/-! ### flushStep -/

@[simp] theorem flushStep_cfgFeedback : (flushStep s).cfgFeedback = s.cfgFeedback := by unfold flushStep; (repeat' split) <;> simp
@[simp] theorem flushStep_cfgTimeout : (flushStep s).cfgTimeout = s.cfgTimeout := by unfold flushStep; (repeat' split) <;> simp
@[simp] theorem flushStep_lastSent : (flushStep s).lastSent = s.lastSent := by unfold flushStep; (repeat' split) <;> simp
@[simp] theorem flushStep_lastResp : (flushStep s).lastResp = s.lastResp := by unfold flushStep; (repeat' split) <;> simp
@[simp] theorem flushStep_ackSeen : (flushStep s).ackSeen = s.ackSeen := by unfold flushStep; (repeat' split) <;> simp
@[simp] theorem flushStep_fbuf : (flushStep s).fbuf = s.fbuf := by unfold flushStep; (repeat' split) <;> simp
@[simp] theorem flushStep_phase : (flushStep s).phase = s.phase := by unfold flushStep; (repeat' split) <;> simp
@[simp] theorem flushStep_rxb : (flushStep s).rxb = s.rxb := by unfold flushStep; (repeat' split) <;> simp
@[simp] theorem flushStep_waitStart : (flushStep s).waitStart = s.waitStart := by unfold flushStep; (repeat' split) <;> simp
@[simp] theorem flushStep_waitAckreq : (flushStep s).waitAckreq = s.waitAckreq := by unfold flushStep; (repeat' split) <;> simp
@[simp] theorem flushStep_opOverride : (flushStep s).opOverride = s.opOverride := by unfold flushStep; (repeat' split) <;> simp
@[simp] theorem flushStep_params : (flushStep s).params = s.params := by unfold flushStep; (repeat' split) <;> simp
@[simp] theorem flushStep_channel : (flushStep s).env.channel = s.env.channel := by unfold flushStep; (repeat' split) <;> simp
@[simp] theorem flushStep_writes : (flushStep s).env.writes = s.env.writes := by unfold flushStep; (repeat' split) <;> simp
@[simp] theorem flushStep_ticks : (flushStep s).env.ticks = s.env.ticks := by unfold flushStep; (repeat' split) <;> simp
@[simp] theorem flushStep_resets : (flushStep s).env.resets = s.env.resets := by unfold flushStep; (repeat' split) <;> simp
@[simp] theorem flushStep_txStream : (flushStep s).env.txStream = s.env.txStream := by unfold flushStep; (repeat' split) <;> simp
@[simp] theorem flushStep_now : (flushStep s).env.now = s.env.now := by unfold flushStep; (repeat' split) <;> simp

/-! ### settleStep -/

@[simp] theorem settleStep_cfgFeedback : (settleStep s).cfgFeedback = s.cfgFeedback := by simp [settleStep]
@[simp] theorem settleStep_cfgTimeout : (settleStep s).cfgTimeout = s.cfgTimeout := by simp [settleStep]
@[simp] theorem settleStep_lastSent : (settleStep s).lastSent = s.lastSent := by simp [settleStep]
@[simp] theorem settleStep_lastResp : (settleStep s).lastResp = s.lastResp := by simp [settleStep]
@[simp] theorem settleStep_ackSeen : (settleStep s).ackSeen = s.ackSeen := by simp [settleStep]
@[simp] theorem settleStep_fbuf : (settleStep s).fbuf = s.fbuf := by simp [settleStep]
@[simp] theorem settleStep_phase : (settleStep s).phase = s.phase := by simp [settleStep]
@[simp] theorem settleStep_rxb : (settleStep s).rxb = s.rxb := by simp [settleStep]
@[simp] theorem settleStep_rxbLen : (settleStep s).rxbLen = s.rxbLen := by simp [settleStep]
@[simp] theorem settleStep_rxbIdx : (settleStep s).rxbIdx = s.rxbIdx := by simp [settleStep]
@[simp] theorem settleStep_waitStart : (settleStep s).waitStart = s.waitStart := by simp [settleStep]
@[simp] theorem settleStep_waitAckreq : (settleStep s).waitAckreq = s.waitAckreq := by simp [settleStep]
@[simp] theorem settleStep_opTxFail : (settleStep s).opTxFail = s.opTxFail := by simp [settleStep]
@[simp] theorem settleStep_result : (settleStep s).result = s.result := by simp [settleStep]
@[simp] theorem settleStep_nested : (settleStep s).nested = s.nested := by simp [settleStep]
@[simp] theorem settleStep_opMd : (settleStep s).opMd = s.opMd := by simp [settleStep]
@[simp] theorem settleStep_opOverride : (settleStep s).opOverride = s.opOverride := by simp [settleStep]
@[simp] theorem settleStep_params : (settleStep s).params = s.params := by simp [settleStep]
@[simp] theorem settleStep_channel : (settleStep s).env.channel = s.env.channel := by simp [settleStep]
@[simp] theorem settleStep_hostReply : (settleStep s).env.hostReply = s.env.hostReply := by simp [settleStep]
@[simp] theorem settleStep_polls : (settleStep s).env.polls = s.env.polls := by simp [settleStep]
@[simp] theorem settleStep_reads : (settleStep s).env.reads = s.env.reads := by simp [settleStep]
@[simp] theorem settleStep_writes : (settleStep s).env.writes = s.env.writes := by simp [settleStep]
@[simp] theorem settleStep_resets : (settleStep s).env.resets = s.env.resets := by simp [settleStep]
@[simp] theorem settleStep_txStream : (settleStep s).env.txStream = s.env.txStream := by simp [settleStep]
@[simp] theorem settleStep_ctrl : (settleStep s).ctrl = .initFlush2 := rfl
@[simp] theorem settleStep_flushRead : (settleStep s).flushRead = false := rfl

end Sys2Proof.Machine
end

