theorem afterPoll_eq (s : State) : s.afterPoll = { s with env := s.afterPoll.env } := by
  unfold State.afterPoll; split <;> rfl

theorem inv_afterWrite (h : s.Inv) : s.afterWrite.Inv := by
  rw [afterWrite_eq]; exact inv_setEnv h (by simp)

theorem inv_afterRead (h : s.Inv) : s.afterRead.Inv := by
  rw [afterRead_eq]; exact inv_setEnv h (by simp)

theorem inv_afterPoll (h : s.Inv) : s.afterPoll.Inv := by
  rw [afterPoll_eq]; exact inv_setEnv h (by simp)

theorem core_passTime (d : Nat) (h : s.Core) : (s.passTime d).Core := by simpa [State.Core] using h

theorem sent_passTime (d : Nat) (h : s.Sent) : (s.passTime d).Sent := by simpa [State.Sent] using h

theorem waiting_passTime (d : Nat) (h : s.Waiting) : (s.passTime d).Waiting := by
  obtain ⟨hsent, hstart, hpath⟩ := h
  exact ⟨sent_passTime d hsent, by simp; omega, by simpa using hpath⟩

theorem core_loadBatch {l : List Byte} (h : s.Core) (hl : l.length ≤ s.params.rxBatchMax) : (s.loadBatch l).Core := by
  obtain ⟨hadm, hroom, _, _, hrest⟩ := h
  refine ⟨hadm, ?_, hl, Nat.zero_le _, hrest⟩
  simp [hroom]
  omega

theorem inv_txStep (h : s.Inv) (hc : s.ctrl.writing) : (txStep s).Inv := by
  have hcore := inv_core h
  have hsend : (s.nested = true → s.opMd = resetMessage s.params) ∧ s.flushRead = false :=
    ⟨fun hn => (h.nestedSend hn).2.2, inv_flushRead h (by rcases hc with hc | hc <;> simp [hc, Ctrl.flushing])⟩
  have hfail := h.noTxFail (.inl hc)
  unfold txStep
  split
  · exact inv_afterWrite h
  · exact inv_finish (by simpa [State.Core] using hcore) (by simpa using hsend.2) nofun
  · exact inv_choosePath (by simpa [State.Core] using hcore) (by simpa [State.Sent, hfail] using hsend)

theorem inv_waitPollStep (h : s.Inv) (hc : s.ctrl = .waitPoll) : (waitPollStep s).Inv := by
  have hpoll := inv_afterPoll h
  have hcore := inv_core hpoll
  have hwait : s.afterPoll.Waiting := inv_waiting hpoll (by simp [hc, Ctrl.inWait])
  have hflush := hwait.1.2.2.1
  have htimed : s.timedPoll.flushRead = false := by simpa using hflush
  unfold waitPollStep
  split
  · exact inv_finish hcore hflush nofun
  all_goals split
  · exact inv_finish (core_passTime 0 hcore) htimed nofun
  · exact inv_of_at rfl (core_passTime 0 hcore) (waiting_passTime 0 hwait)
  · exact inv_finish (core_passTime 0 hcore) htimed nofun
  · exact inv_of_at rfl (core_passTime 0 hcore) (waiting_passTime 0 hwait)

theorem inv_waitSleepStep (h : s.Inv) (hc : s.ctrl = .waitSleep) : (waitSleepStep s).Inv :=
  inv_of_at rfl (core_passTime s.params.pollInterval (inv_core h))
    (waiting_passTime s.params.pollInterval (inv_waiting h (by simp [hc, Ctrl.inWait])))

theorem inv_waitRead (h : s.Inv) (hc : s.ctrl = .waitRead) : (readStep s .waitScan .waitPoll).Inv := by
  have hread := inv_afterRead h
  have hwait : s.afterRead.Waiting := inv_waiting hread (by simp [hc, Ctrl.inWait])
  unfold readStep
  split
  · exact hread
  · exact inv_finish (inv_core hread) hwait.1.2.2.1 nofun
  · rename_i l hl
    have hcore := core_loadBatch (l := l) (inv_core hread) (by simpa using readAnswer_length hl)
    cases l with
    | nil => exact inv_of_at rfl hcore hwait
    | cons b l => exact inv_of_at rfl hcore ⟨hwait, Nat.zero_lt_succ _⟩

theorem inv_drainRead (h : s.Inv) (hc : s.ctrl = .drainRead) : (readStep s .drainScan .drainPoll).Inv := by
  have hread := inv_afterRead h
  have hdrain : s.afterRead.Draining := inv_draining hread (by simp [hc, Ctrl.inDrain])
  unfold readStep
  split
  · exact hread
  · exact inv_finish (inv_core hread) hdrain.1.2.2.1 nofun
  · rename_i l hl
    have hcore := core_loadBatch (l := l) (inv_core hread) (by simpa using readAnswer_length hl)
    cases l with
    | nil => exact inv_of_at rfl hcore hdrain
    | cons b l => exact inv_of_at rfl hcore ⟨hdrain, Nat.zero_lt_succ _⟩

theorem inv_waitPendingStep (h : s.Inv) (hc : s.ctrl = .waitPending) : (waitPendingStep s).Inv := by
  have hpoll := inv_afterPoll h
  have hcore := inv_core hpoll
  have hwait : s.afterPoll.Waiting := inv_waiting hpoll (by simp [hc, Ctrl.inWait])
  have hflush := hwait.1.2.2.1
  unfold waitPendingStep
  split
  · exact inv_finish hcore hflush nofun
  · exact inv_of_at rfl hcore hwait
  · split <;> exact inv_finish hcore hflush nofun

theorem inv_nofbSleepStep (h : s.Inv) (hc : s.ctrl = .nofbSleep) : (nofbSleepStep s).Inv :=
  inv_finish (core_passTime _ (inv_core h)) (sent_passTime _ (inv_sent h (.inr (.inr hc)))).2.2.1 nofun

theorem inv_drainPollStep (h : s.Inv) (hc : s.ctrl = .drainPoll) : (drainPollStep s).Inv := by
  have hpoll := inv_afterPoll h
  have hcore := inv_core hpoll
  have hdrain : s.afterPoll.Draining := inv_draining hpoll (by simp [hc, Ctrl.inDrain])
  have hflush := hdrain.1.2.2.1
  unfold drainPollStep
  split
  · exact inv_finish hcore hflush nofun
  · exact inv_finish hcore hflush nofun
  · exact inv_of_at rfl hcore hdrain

..............................

### TASK BRIEF
Restate word for word only the lines above from the line containing "flushStep_cfgTimeout : (flushStep" to the line containing "flushStep_rxb : (flushStep", both of them included.

### RESULT OF THE TASK
@[simp] theorem flushStep_cfgTimeout : (flushStep s).cfgTimeout = s.cfgTimeout := by unfold flushStep; (repeat' split) <;> simp
@[simp] theorem flushStep_lastSent : (flushStep s).lastSent = s.lastSent := by unfold flushStep; (repeat' split) <;> simp
@[simp] theorem flushStep_lastResp : (flushStep s).lastResp = s.lastResp := by unfold flushStep; (repeat' split) <;> simp
@[simp] theorem flushStep_ackSeen : (flushStep s).ackSeen = s.ackSeen := by unfold flushStep; (repeat' split) <;> simp
@[simp] theorem flushStep_fbuf : (flushStep s).fbuf = s.fbuf := by unfold flushStep; (repeat' split) <;> simp
@[simp] theorem flushStep_phase : (flushStep s).phase = s.phase := by unfold flushStep; (repeat' split) <;> simp
@[simp] theorem flushStep_rxb : (flushStep s).rxb = s.rxb := by unfold flushStep; (repeat' split) <;> simp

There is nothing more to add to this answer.